2°) ALORS QU'en toute hypothèse, en présence de conflits entre deux droits protégés par la convention il appartient au juge saisi de rechercher un équilibre entre ces droits et, le cas échéant, de privilégier la solution la plus protectrice de l'intérêt le plus légitime ; qu'en jugeant que M. [H], propriétaire d'une oeuvre contrefaisante, ne devait pas être sanctionné par la destruction du tableau litigieux dès lors qu'une telle sanction serait disproportionnée, sans prendre en compte les intérêts légitimes des ayants droit de l'artiste et de la protection des oeuvres artistiques, et comparer, in concreto, la légitimité des intérêts en présence, la cour d'appel a privé sa décision de base légale au regard des articles 1er du Protocole additionnel à la Convention européenne des droits de l'homme et L. 122-1, L. 122-3 et L. 122-4 du code de la propriété intellectuelle du code de la propriété intellectuelle.

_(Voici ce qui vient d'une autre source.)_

/-- What is set is read. -/
@[simp] theorem sem_setSem (k : Nat) (x : Sem) : sem (setSem s k x) k = x := tget_tput_same _ _ _ _
/-- Nothing else changes. -/
theorem sem_setSem_ne (k : Nat) (k' : Nat) (x : Sem) (h : k' ≠ k) : sem (setSem s k x) k' = sem s k' :=
  tget_tput_ne _ _ _ _ _ h
@[simp] theorem page_setSem (k : Nat) (x : Sem) (pg' : PageId) : page (setSem s k x) pg' = page s pg' := rfl
@[simp] theorem mst_setSem (k : Nat) (x : Sem) (m' : Master) : mst (setSem s k x) m' = mst s m' := rfl
@[simp] theorem owner_setSem (k : Nat) (x : Sem) (n' : Nat) : owner (setSem s k x) n' = owner s n' := rfl
@[simp] theorem port_setSem (k : Nat) (x : Sem) (p' : Port) : port (setSem s k x) p' = port s p' := rfl
@[simp] theorem cmd_setSem (k : Nat) (x : Sem) (i' : Nat) : cmd (setSem s k x) i' = cmd s i' := rfl
@[simp] theorem vol_setSem (k : Nat) (x : Sem) (v' : Nat) : vol (setSem s k x) v' = vol s v' := rfl
@[simp] theorem slice_setSem (k : Nat) (x : Sem) (n' : Nat) : slice (setSem s k x) n' = slice s n' := rfl
@[simp] theorem link_setSem (k : Nat) (x : Sem) (n' : Nat) : link (setSem s k x) n' = link s n' := rfl
@[simp] theorem servo_setSem (k : Nat) (x : Sem) (n' : Nat) : servo (setSem s k x) n' = servo s n' := rfl
@[simp] theorem loop_setSem (k : Nat) (x : Sem) (i' : Nat) : loop (setSem s k x) i' = loop s i' := rfl
@[simp] theorem cluster_setSem (k : Nat) (x : Sem) (m' : Nat) : cluster (setSem s k x) m' = cluster s m' := rfl
@[simp] theorem keySlot_setSem (k : Nat) (x : Sem) (k' : Nat) : keySlot (setSem s k x) k' = keySlot s k' := rfl
@[simp] theorem sensor_setSem (k : Nat) (x : Sem) (k' : Nat) : sensor (setSem s k x) k' = sensor s k' := rfl
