-- ==== Sys2Proof/Laws/Memory.lean ====
section
/-! SUPPORT. The buffer and the cells of the NV array as lists of bytes: every operation keeps the canonical form, what is read after
a write, and what a write into the buffer leaves as it was (R166, R170). -/

namespace Sys2Proof.Machine

variable (d : Byte)

/-- The canonical form, said of all pairs at once. -/
def Memory.Canon (m : List (Nat × Byte)) : Prop := m.Pairwise (fun a b => a.1 < b.1) ∧ ∀ c ∈ m, c.2 ≠ d

theorem Memory.sorted_iff (m : List (Nat × Byte)) : Memory.sorted d m = true ↔ Memory.Canon d m := by
  induction m with
  | nil => simp [Memory.sorted, Memory.Canon]
  | cons c r ih =>
    cases r with
    | nil => simp [Memory.sorted, Memory.Canon]
    | cons e r =>
      simp only [Memory.sorted, Bool.and_eq_true, bne_iff_ne, decide_eq_true_eq, ih, Memory.Canon, List.pairwise_cons, List.mem_cons,
        forall_eq_or_imp]
      constructor
      · rintro ⟨⟨h1, h2⟩, ⟨h3, h4⟩, h5⟩
        exact ⟨⟨⟨h2, fun a h => Nat.lt_trans h2 (h3 a h)⟩, h3, h4⟩, h1, h5⟩
      · rintro ⟨⟨⟨h2, _⟩, h3, h4⟩, h1, h5⟩
        exact ⟨⟨h1, h2⟩, ⟨h3, h4⟩, h5⟩

/-- Addresses and values of the cells that bytes make. -/
theorem Memory.mem_cells (bs : List Byte) (a : Nat) (c : Nat × Byte) (h : c ∈ Memory.cells d a bs) :
    a ≤ c.1 ∧ c.1 < a + bs.length ∧ c.2 ≠ d := by
  induction bs generalizing a with
  | nil => cases h
  | cons b r ih =>
    rw [Memory.cells] at h
    split at h
    · have := ih _ h; rw [List.length_cons]; exact ⟨by omega, by omega, this.2.2⟩
    · rcases List.mem_cons.mp h with h | h
      · subst h; rw [List.length_cons]; exact ⟨Nat.le_refl _, by simp only; omega, ‹_›⟩
      · have := ih _ h; rw [List.length_cons]; exact ⟨by omega, by omega, this.2.2⟩

theorem Memory.cells_canon (bs : List Byte) (a : Nat) : Memory.Canon d (Memory.cells d a bs) := by
  refine ⟨?_, fun c h => (Memory.mem_cells d bs a c h).2.2⟩
  induction bs generalizing a with
  | nil => exact .nil
  | cons b r ih =>
    rw [Memory.cells]
    split
    · exact ih _
    · exact List.pairwise_cons.mpr ⟨fun c h => by have := Memory.mem_cells d r _ c h; simp only; omega, ih _⟩

/-- A filter keeps the canonical form. -/
theorem Memory.filter_canon (m : List (Nat × Byte)) (p : Nat × Byte → Bool) (h : Memory.Canon d m) : Memory.Canon d (m.filter p) :=
  ⟨h.1.filter _, fun c hc => h.2 c (List.mem_filter.mp hc).1⟩

/-- A write keeps the canonical form. -/
theorem Memory.put_canon (m : List (Nat × Byte)) (a : Nat) (bs : List Byte) (h : Memory.Canon d m) :
    Memory.Canon d (Memory.put d m a bs) := by
  have h1 := Memory.filter_canon d m (fun c => c.1 < a) h
  have h2 := Memory.filter_canon d m (fun c => a + bs.length ≤ c.1) h
  have h3 := Memory.cells_canon d bs a
  refine ⟨?_, fun c hc => ?_⟩
  · rw [Memory.put, List.pairwise_append, List.pairwise_append]
    refine ⟨⟨h1.1, h3.1, fun x hx y hy => ?_⟩, h2.1, fun x hx y hy => ?_⟩
    · have e := (List.mem_filter.mp hx).2
      have := Memory.mem_cells d bs a y hy
      simp only [decide_eq_true_eq] at e; omega
    · have e := (List.mem_filter.mp hy).2
      simp only [decide_eq_true_eq] at e
      rcases List.mem_append.mp hx with hx | hx
      · have e' := (List.mem_filter.mp hx).2
        simp only [decide_eq_true_eq] at e'; omega
      · have := Memory.mem_cells d bs a x hx; omega
  · rcases List.mem_append.mp hc with hc | hc
    · rcases List.mem_append.mp hc with hc | hc
      · exact h1.2 c hc
      · exact h3.2 c hc
    · exact h2.2 c hc

/-- Every write of the buffer keeps its canonical form. -/
theorem Memory.put_wf (m : List (Nat × Byte)) (a : Nat) (bs : List Byte) (h : Memory.wf m = true) :
    Memory.wf (Memory.put ramDefault m a bs) = true :=
  (Memory.sorted_iff _ _).mpr (Memory.put_canon _ _ _ _ ((Memory.sorted_iff _ _).mp h))

/-- Filling with the default keeps it. -/
theorem Memory.clear_wf (m : List (Nat × Byte)) (a n : Nat) (h : Memory.wf m = true) : Memory.wf (Memory.clear m a n) = true :=
  (Memory.sorted_iff _ _).mpr (Memory.filter_canon _ _ _ ((Memory.sorted_iff _ _).mp h))

/-- The same of the cells of the NV array. -/
theorem Memory.put_sorted (m : List (Nat × Byte)) (a : Nat) (bs : List Byte) (h : Memory.sorted d m = true) :
    Memory.sorted d (Memory.put d m a bs) = true :=
  (Memory.sorted_iff _ _).mpr (Memory.put_canon _ _ _ _ ((Memory.sorted_iff _ _).mp h))
theorem Memory.clear_sorted (m : List (Nat × Byte)) (a n : Nat) (h : Memory.sorted d m = true) :
    Memory.sorted d (Memory.clear m a n) = true :=
  (Memory.sorted_iff _ _).mpr (Memory.filter_canon _ _ _ ((Memory.sorted_iff _ _).mp h))

/-- No cell at `a`: it reads as the default. -/
theorem Memory.get_none (m : List (Nat × Byte)) (a : Nat) (h : ∀ c ∈ m, c.1 ≠ a) : Memory.get d m a = d := by
  induction m with
  | nil => rfl
  | cons c r ih =>
    rw [Memory.get, if_neg (h c List.mem_cons_self)]; exact ih fun x hx => h x (List.mem_cons_of_mem _ hx)

theorem Memory.get_append_right (l r : List (Nat × Byte)) (a : Nat) (h : ∀ c ∈ l, c.1 ≠ a) :
    Memory.get d (l ++ r) a = Memory.get d r a := by
  induction l with
  | nil => rfl
  | cons c l ih =>
    rw [List.cons_append, Memory.get, if_neg (h c List.mem_cons_self)]; exact ih fun x hx => h x (List.mem_cons_of_mem _ hx)

theorem Memory.get_append_left (l r : List (Nat × Byte)) (a : Nat) (h : ∀ c ∈ r, c.1 ≠ a) :
    Memory.get d (l ++ r) a = Memory.get d l a := by
  induction l with
  | nil => exact Memory.get_none d r a h
  | cons c l ih => rw [List.cons_append, Memory.get, Memory.get, ih]

/-- A filter by address. -/
theorem Memory.get_filter (m : List (Nat × Byte)) (p : Nat → Bool) (a : Nat) :
    Memory.get d (m.filter fun c => p c.1) a = if p a then Memory.get d m a else d := by
  induction m with
  | nil => simp [Memory.get]
  | cons c r ih =>
    by_cases hp : p c.1 = true
    · rw [List.filter_cons_of_pos (by simpa using hp), Memory.get, Memory.get, ih]
      by_cases e : c.1 = a
      · subst e; simp [hp]
      · simp [e]
    · rw [List.filter_cons_of_neg (by simpa using hp), ih, Memory.get]
      by_cases e : c.1 = a
      · subst e; simp [hp]
      · simp [e]

theorem Memory.get_cells (bs : List Byte) (b a : Nat) :
    Memory.get d (Memory.cells d b bs) a = if b ≤ a ∧ a < b + bs.length then bs.getD (a - b) d else d := by
  induction bs generalizing b with
  | nil => rw [if_neg (by simp)]; rfl
  | cons x r ih =>
    simp only [Memory.cells]
    by_cases e : b = a
    · subst e
      have hr : b ≤ b ∧ b < b + (x :: r).length := ⟨Nat.le_refl _, by rw [List.length_cons]; omega⟩
      rw [Nat.sub_self]
      by_cases hx : x = d
      · rw [if_pos hx, ih, if_neg (by omega), if_pos hr]; exact hx.symm
      · rw [if_neg hx, if_pos hr]; simp [Memory.get]
    · have step : Memory.get d (Memory.cells d (b + 1) r) a = if b ≤ a ∧ a < b + (x :: r).length then (x :: r).getD (a - b) d else d := by
        rw [ih, List.length_cons]
        by_cases h : b ≤ a ∧ a < b + (r.length + 1)
        · rw [if_pos h, if_pos (by omega)]
          obtain ⟨k, hk⟩ : ∃ k, a - b = k + 1 := ⟨a - b - 1, by omega⟩
          rw [hk, List.getD_cons_succ]; congr 1; omega
        · rw [if_neg h, if_neg (by omega)]
      split
      · exact step
      · simp only [Memory.get]; rw [if_neg e]; exact step
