theorem identify_answers : Safety.answers (exec (.identify p) s) s (mailRequest s p 1) := finish_answers s _
theorem settingsSave_answers : Safety.answers (exec (.settingsSave p) s) s (mailRequest s p 2) := finish_answers s _
theorem settingsClear_answers : Safety.answers (exec (.settingsClear p) s) s (mailRequest s p 3) := finish_answers s _
theorem logMark_answers : Safety.answers (exec (.logMark p) s) s (mailRequest s p 4) := finish_answers s _
theorem bridgeMailbox_answers : Safety.answers (exec (.bridgeMailbox p) s) s (mailRequest s p 5) := finish_answers s _
theorem mailboxDone_answers : Safety.answers (exec (.mailboxDone p) s) s (mailDone s p) := finish_answers s _

end Rows

/-! ### The request at hand (R423) -/

/-- A request is at hand that the core can work on, and no answer to it is prepared. -/
def mailAtHand (s : State) (p : Port) : Prop :=
  coreServes s = true ∧ s.fwu.paused = false ∧ (port s p).mailBusy = true ∧ (port s p).mailAnswer = none

theorem mailOpen_iff : mailOpen s p = true ↔ mailAtHand s p := by
  simp only [mailOpen, mailAtHand, Bool.and_eq_true, Bool.not_eq_true', Option.isNone_iff_eq_none, and_assoc]

/-- The request at hand is of OPCODE `op`. -/
def mailAsks (s : State) (p : Port) (op : Nat) : Prop := mailAtHand s p ∧ (port s p).mailOp = op

theorem mailRequest_unasked {op : Nat} (h : ¬ mailAsks s p op) : mailRequest s p op = s := by
  refine if_pos ?_
  rw [mailAsks, ← mailOpen_iff] at h
  simpa only [Bool.or_eq_true, Bool.not_eq_true', bne_iff_ne, ← Bool.not_eq_true, not_and_or] using h

/-- The request at hand passes the test of its OPCODE. -/
theorem mailRequest_asked {op : Nat} (h : mailAsks s p op) : ¬ (!mailOpen s p || (port s p).mailOp != op) = true := by
  simp [mailOpen_iff.mpr h.1, h.2]

theorem mailRequest_identify (h : mailAsks s p 1) : mailRequest s p 1 = mailIdentify s p := if_neg (mailRequest_asked h)
theorem mailRequest_save (h : mailAsks s p 2) : mailRequest s p 2 = mailSettings s p false := if_neg (mailRequest_asked h)
theorem mailRequest_clear (h : mailAsks s p 3) : mailRequest s p 3 = mailSettings s p true := if_neg (mailRequest_asked h)
theorem mailRequest_mark (h : mailAsks s p 4) : mailRequest s p 4 = mailMark s p := if_neg (mailRequest_asked h)
theorem mailRequest_bridge (h : mailAsks s p 5) : mailRequest s p 5 = mailBridge s p := if_neg (mailRequest_asked h)

/-- An OPCODE that R423 does not list is answered by 1. -/
theorem mailRequest_unlisted (h : mailAtHand s p) (ho : (port s p).mailOp = 0 ∨ 5 < (port s p).mailOp) :
    mailRequest s p (port s p).mailOp = mailAnswer s p 1 [] := by
  refine (if_neg (mailRequest_asked ⟨h, rfl⟩)).trans ?_
  split
  case h_6 => rfl
  all_goals omega

/-! ### IDENTIFY, the settings and LOG_MARK (R423, R427) -/

theorem mailIdentify_whole (h : (port s p).mailLen = 0) : mailIdentify s p = mailAnswer s p 0 (identifyBytes s) := by
  simp only [mailIdentify, h, if_true]

theorem mailIdentify_length (h : (port s p).mailLen ≠ 0) : mailIdentify s p = mailAnswer s p 2 [] := by
  simp only [mailIdentify, h, if_false]

/-- A settings request needs SEM0 and SEM2. -/
def holdsSettings (s : State) (p : Port) : Prop := holds s (portMaster p) 0 = true ∧ holds s (portMaster p) 2 = true

theorem lacksSettings_iff : (!holds s (portMaster p) 0 || !holds s (portMaster p) 2) = true ↔ ¬ holdsSettings s p := by
  simp only [holdsSettings, Bool.or_eq_true, Bool.not_eq_true', not_and_or, Bool.not_eq_true]

section Settings

variable {empty : Bool}

theorem mailSettings_length (h : (port s p).mailLen ≠ 0) : mailSettings s p empty = mailAnswer s p 2 [] := if_pos (bne_iff_ne.mpr h)

variable (hn : (port s p).mailLen = 0)
include hn

theorem mailSettings_unheld (h : ¬ holdsSettings s p) : mailSettings s p empty = mailAnswer s p 3 [] := by
  unfold mailSettings
  rw [if_neg (by simp [hn]), if_pos (lacksSettings_iff.mpr h)]

variable (hh : holdsSettings s p)
include hh

theorem mailSettings_held : mailSettings s p empty =
    if s.pwr.charge < 90 then mailAnswer s p 4 []
    else mailAnswer (writeSetRec s (configRecord s empty)) p 0 (leBytes 8 s.nv.nextSeq) := by
  unfold mailSettings
  rw [if_neg (by simp [hn]), if_neg (fun e => lacksSettings_iff.mp e hh)]
  rfl

end Settings

theorem mailMark_length (h : 32 < (port s p).mailLen) : mailMark s p = mailAnswer s p 2 [] := if_pos h

/-- The state after the entry of a LOG_MARK. -/
def markLogged (s : State) (p : Port) : State :=
  logMgmt s 0x0586 0 (pIdx p) (leAt (mailBytes s p) 0 8) (leAt (mailBytes s p) 8 8) (leAt (mailBytes s p) 16 8) (leAt (mailBytes s p) 24 8)

section Mark

variable (h : (port s p).mailLen ≤ 32)
include h

theorem mailMark_logged (hs : (markLogged s p).log.nextSeq ≠ s.log.nextSeq) :
    mailMark s p = mailAnswer (markLogged s p) p 0 (leBytes 8 s.log.nextSeq) := by
  unfold mailMark hostMark
  rw [if_neg (Nat.not_lt.mpr h)]
  exact congrArg (fun r : State × Nat => mailAnswer r.1 p 0 (leBytes 8 r.2)) (if_neg hs)

/-- The second has folded the entry, so it has no SEQ of its own (log entry 44). -/
theorem mailMark_folded (hs : (markLogged s p).log.nextSeq = s.log.nextSeq) :
    mailMark s p = mailAnswer (nextFree (markLogged s p)) p 0 (leBytes 8 (freeVal (markLogged s p))) := by
  unfold mailMark hostMark
  rw [if_neg (Nat.not_lt.mpr h)]
  exact congrArg (fun r : State × Nat => mailAnswer r.1 p 0 (leBytes 8 r.2)) (if_pos hs)

end Mark

/-! ### BRIDGE_MAILBOX (R352, R423) -/

/-- The transport that a BRIDGE_MAILBOX names. -/
def mailTransport (s : State) (p : Port) : Nat := leAt (mailBytes s p) 0 1
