-- ==== Sys2Proof/Machine/Step.lean ====
section
/-! DEFINITION. One step of the machine: the run operation `step()` (60_exceptions.md R97), and the host's way to put
an instruction where a step fetches it. -/

namespace Sys2Proof.Machine

/-- `step()` (60_exceptions.md R97): nothing in a terminal status; else the status is Running, one instruction is
fetched and executed, and the status is settled (R95). A fault of the fetch or the decoder is taken like any other. -/
def step (s : State) : Host.Outcome State Fault Refusal :=
  if s.status.terminal then .next s
  else
    match (s.setStatus .running).fetchInstr with
    | .ok i => exec i (s.setStatus .running)
    | .error r => .next ((s.setStatus .running).takeFault r)

/-- `s` with the instruction of the host's table word stored at pc, for the next step to fetch and run: its four Words
in memory (those whose address exists), the image long enough to hold them, and a terminal status (in which no instruction runs) back to Paused
without a fault record, as a load leaves it (70_reset_and_hazards.md R127). It stands for loading a Program from outside
(notes/assumptions/3.md and 4.md). -/
def State.withFetchWord (s : State) (nbits w : Nat) : State :=
  let cells := ((tableWords nbits w).zipIdx s.pc).filter fun c => decide (c.2 ≤ s.config.addrMax)
  { s with
    mem := cells.foldl (fun m c => m.write c.2 c.1) s.mem
    imageLen := max s.imageLen (min (s.pc + 4) (s.config.addrMax + 1))
    status := if s.status.terminal then .paused else s.status
    fault := if s.status.terminal then none else s.fault }

end Sys2Proof.Machine
end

SECOND MOYEN DE CASSATION (SUBSIDIAIRE)

Il est fait grief à l'arrêt attaqué d'AVOIR, après avoir dit que l'oeuvre n'était pas de la main de [V] [I] et constituait une oeuvre contrefaisante, ordonné l'apposition, de manière visible à l'oeil nu et indélébile, au dos de l'oeuvre contrefaisante de la mention "REPRODUCTION", en présence des parties ou de tout mandataire de leur choix, aux frais de M. [H], par un huissier de justice qui pourra se faire assister du technicien de son choix ;

AUX MOTIFS QU'aucun élément n'est de nature à réellement remettre en cause les conclusions suffisamment précises et circonstanciées de l'expert judiciaire qui est d'avis que l'huile sur carton litigieuse n'est pas de la main de [V] [I] ; que la contrefaçon, définie par la reproduction de l'oeuvre faite sans le consentement de l'auteur ou de ses ayants droits, est ainsi à suffisance caractérisée et le jugement du 23 mars 2017 sera confirmé sur ce point ; qu'en revanche, la mesure de remise du tableau aux fins de destruction présente, au regard des circonstances de la cause, un caractère disproportionné, et il convient dès lors de faire droit, dans les termes du dispositif ci-après, à la demande subsidiaire de M. [H] tendant à obtenir la mainlevée de la saisie et la remise du tableau litigieux sauf à ce qu'il soit procédé, préalablement à cette restitution du tableau à son propriétaire, à l'apposition de la mention "REPRODUCTION" au dos du tableau, une telle disposition suffisant à garantir une éviction de ce tableau des circuits commerciaux ;

1°) ALORS QUE toute représentation ou reproduction intégrale ou partielle faite sans le consentement de l'auteur ou de ses ayants droits ou ayant cause est illicite et doit être sanctionnée ; qu'en l'espèce, après avoir constaté que le tableau litigieux était une « reproduction de l'oeuvre faite sans le consentement de l'auteur ou de ses ayants droits » et donc une « contrefaçon » (arrêt, p. 7, al. 5), la cour d'appel a jugé qu'il convenait de le restituer à M. [H] après avoir fait procéder « à l'apposition de la mention "REPRODUCTION" au dos du tableau » (arrêt p. 7, al. 6) ; qu'en statuant de la sorte et en ne sanctionnant pas la contrefaçon dont elle a constaté l'existence, la cour d'appel n'a pas tiré les conséquences de ses propres constatations et a violé les articles L. 122-1, L. 122-3 et L. 122-4 du code de la propriété intellectuelle ;

2°) ALORS QU'en toute hypothèse, toute représentation ou reproduction intégrale ou partielle faite sans le consentement de l'auteur ou de ses ayants droits ou ayant cause est illicite et doit être sanctionnée ; que la mention selon laquelle une oeuvre constitue la reproduction d'une oeuvre originale informe le public qu'il ne s'agit pas d'un original mais d'une copie mais ne lui permet pas savoir que cette copie a été, ou non, faite avec l'accord de l'auteur ou de ses ayants droits et donc si elle est, ou non, licite ; qu'en jugeant, après avoir constaté que le tableau litigieux était une « reproduction de l'oeuvre faite sans le consentement de l'auteur ou de ses ayants droits » et donc une « contrefaçon » (arrêt, p. 7, al. 5), qu'il convenait de le restituer à M. [H] après avoir fait procéder « à l'apposition de la mention "REPRODUCTION" au dos du tableau » (arrêt p. 7, al ; 6), la cour d'appel n'a pas tiré les conséquences légales de ses propres constatations et a violé les articles L. 122-1, L. 122-3 et L. 122-4 du code de la propriété intellectuelle.